Monday, July 19, 2010

On Economic Bias: I am Poor, Not Stupid

This Chick has Balls!

Not only is she courageous enough to blog about the difficulty of living in an inherently evil (greed-based) society, she even had the cajones put her little photo up next to it.

You Go Girl!

By: fotojunkie

I have experienced times where my economic status left something to be desired. I have been on food stamps, welfare, gone to the food bank to feed my children, gone to a local church to get warm clothes for my kids for winter and signed up with the Salvation Army to have Christmas presents for my children. Yes, I did live a life at one time, it seems eons ago, where I was proud, maybe even arrogant, but, as the old saying goes, pride comes before a fall. I have learned humility over the years, particularly the last ten or so. It seems at times that Life has humbled me time and again. I have gained, though, a certain strength of character that can only come from experience and hard times.

What has repeatedly amazed me is the way some people feel they can treat me because I have come to them for help or they see me as someone ‘poor.' It seems that there is a distinct economic bias against those who are poverty stricken. Apparently, we are unable to comprehend what is told to us, we cannot think for ourselves and we are uneducated and stupid. Well, I can assure you that I am not stupid. I may currently be having some economic troubles, but I have a college education and am quite intelligent.

Case in point: I once signed with an agency that will provide free prescriptions to those who cannot afford medication. I called the place to see how long it general takes to pick up a prescription that had already been called in to be refilled. I had been at doctor's appointments all day, since early morning. I was in poor health and had had several medical tests run. I was actually calling between appointments and was on my way to another appointment. When I spoke to the woman on the phone I told her that I had to get the medication and she told me, "Well, you knew that you had this appointment this afternoon, you should have gotten up and come by here this morning." I was taken aback. I felt compelled to explain to her that I had been at appointments all day and this was my first opportunity. She still kept her haughty manner. It seems that when you must go to such an agency to get help they can treat you any way that they wish.

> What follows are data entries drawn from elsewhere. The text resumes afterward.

/-- `CompP` for a divisor that is 0 (42_compensation.md R93, the guard). -/
theorem compP_of_zero (zero : (pressureTerms p1 p2 p3 p4 p5 p6 fine).var1c = 0) :
    compP rawP p1 p2 p3 p4 p5 p6 p7 p8 p9 fine =
      { p := 0#64, degen := true, ovf := (pressureTerms p1 p2 p3 p4 p5 p6 fine).ovf } :=
  dif_neg (not_not_intro zero)

/-- `CompP` for a divisor that is not 0. -/
theorem compP_of_nonzero (nonzero : (pressureTerms p1 p2 p3 p4 p5 p6 fine).var1c ≠ 0) :
    compP rawP p1 p2 p3 p4 p5 p6 p7 p8 p9 fine =
      pressureQuotient rawP p7 p8 p9 (pressureTerms p1 p2 p3 p4 p5 p6 fine) nonzero :=
  dif_pos nonzero

theorem pressureTerms_ovf_eq_false_iff :
    (pressureTerms p1 p2 p3 p4 p5 p6 fine).ovf = false ↔ (pressureTermsCalc p1 p2 p3 p4 p5 p6 fine).AllFit 64 := by
  rw [pressureTerms_eq_run, Calc.run_snd_eq_false_iff (by decide), eq_self_iff_true, true_and]

theorem pressureTerms_of_allFit (fit : (pressureTermsCalc p1 p2 p3 p4 p5 p6 fine).AllFit 64) :
    pressureTerms p1 p2 p3 p4 p5 p6 fine =
      let v := (pressureTermsCalc p1 p2 p3 p4 p5 p6 fine).exactResult
      { var2a := v.1, var1c := v.2, ovf := false } := by
  rw [pressureTerms_eq_run, Calc.run_of_allFit (by decide) _ _ fit]

/-- `CompP` overflows exactly when its terms do or its quotient does, the quotient counting only past the guard. -/
theorem compP_ovf_eq_false_iff :
    (compP rawP p1 p2 p3 p4 p5 p6 p7 p8 p9 fine).ovf = false ↔
      (pressureTermsCalc p1 p2 p3 p4 p5 p6 fine).AllFit 64 ∧
        let v := (pressureTermsCalc p1 p2 p3 p4 p5 p6 fine).exactResult
        (v.2 ≠ 0 → (pressureQuotientCalc rawP p7 p8 p9 v.1 v.2).AllFit 64) := by
  have computed : (compP rawP p1 p2 p3 p4 p5 p6 p7 p8 p9 fine).ovf = false ↔
      (pressureTerms p1 p2 p3 p4 p5 p6 fine).ovf = false ∧
        let v := pressureTerms p1 p2 p3 p4 p5 p6 fine
        (v.var1c ≠ 0 → (pressureQuotientCalc rawP p7 p8 p9 v.var2a v.var1c).AllFit 64) := by
    by_cases zero : (pressureTerms p1 p2 p3 p4 p5 p6 fine).var1c = 0
    · rw [compP_of_zero zero]
      simp [zero]
    · rw [compP_of_nonzero zero, pressureQuotient_eq_run,
        Calc.run_snd_eq_false_iff (by decide)]
      simp [zero]
  rw [computed, pressureTerms_ovf_eq_false_iff]
  refine and_congr_right fun fit => ?_
  rw [pressureTerms_of_allFit fit]

/-- Without an overflow `CompP` tests the exact divisor and gives the exact result, or the sentinel 0. -/
theorem compP_of_clear (clear : (compP rawP p1 p2 p3 p4 p5 p6 p7 p8 p9 fine).ovf = false) :
    let v := (pressureTermsCalc p1 p2 p3 p4 p5 p6 fine).exactResult
    let r := compP rawP p1 p2 p3 p4 p5 p6 p7 p8 p9 fine
    r.degen = decide (v.2 = 0) ∧
      r.p = if v.2 = 0 then 0#64 else BitVec.ofInt 64 (pressureQuotientCalc rawP p7 p8 p9 v.1 v.2).exactResult := by
  obtain ⟨fitTerms, fitQuotient⟩ := compP_ovf_eq_false_iff.1 clear
  have terms := pressureTerms_of_allFit fitTerms
  by_cases zero : (pressureTermsCalc p1 p2 p3 p4 p5 p6 fine).exactResult.2 = 0
  · rw [compP_of_zero (by rw [terms]; exact zero)]
    simp [zero]
  · rw [compP_of_nonzero (by rw [terms]; exact zero), pressureQuotient_eq_run, terms,
      Calc.run_of_allFit (by decide) _ _ (fitQuotient zero)]
    simp [zero]

end

/-- A member that a list repeats adds nothing to what holds of all its members. -/
theorem forall_mem_insertIdx_iff {P : Int → Prop} {l : List Int} {k : Nat} {y : Int} (hk : k ≤ l.length)
    (hy : y ∈ l) : (∀ x ∈ l.insertIdx k y, P x) ↔ ∀ x ∈ l, P x := by
  simp only [List.mem_insertIdx hk, forall_eq_or_imp]
  exact ⟨And.right, fun h => ⟨h y hy, h⟩⟩

theorem toInt_ofInt_of_fits {n : Nat} {x : Int} (hn : 0 < n) (fits : Fits n x) : (BitVec.ofInt n x).toInt = x := by
  rw [BitVec.toInt_ofInt]
  exact wrap_of_mem fits.1 fits.2 hn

Another time I got food stamps in Louisiana. The worker talked down to me from the beginning. I was polite and kind to her, but she called me the day after my case was approved to tell me that she went ahead and approved me even though I did not provide the information that she told me to provide. I told her that I had given her everything that she had put on the list and she told me I was a liar. I had the list in front of me and I told her that she had no right to call me a liar. She told me I should tell the truth.

These are only two examples of how I have been treated as a person of a low financial status. However, an impoverished wallet is not indicative of an impoverished mind, values or feelings. Certain people seem to look down on those who have financial difficulty. If you are on food stamps to feed your children or need help with medication or bills or necessities, some people who work at these agencies seem to get some sort of God complex. They display an attitude that indicates that they feel that just because they are not in such a position that they are somehow better than the person that they are ‘helping.' 

Let's see, I shower, dress neatly, smile, speak with proper grammar and am friendly. I do not try to intimidate people by using an extensive vocabulary or talking over people's heads. I don't talk down to people. I look people in the eye. I am kind and respectful to everyone, poor, wealthy, behind a desk or on the street. In short, I give no one any reason to treat me the way that I have been treated by those who ‘help others.' Over the years I have had a husband who did not work, was a single mother looking for work, got laid off of a great job and was ill and could not work. I have also worked but my salary was not enough to pay the bills and feed the kids. In the real world you can't always wrap someone's life in a neat little package, all cut and dry. There are circumstances and hardships. Things happen.

Don't get me wrong, there are some people who are pure of heart and truly want to help others. They do not present any bias, are warm and make everyone feel comfortable. They treat us as equals, as if they know that were they in the same position that I would do the same for them. They act as friends, no lectures, no condescending remarks or belittling. They are truly refreshing and those are the people who are really helping others. They are the ones who inspire people like me to help others. They are the true saints.

You can't buy your way into sainthood by looking down your nose at the people you are helping. Do you think that we don't have any pride or feelings? I would like to ask these people, what makes you so much better than me? Is it because you have a job? Is it because you don't have to worry where your children's next meal will come from or how they will be clothed? Or do I make you think that someday it may be you in that chair. It is something to think about, you know. One day you have it all and in a blink of an eye it can be taken from you. Then it will be you on the other side of the desk, while someone just like you talks down to you, treats you like you are not human, treats you like you are stupid.

I don't respond to these people who treat me badly. See, this ‘stupid poor person' has integrity, strength of character and a good deal of intelligence. I see past the rude, haughty exterior to someone who is intimidated and fearful. See, I represent reality, a reality that they don't want to face. I am the reality that it can happen to anyone at any time.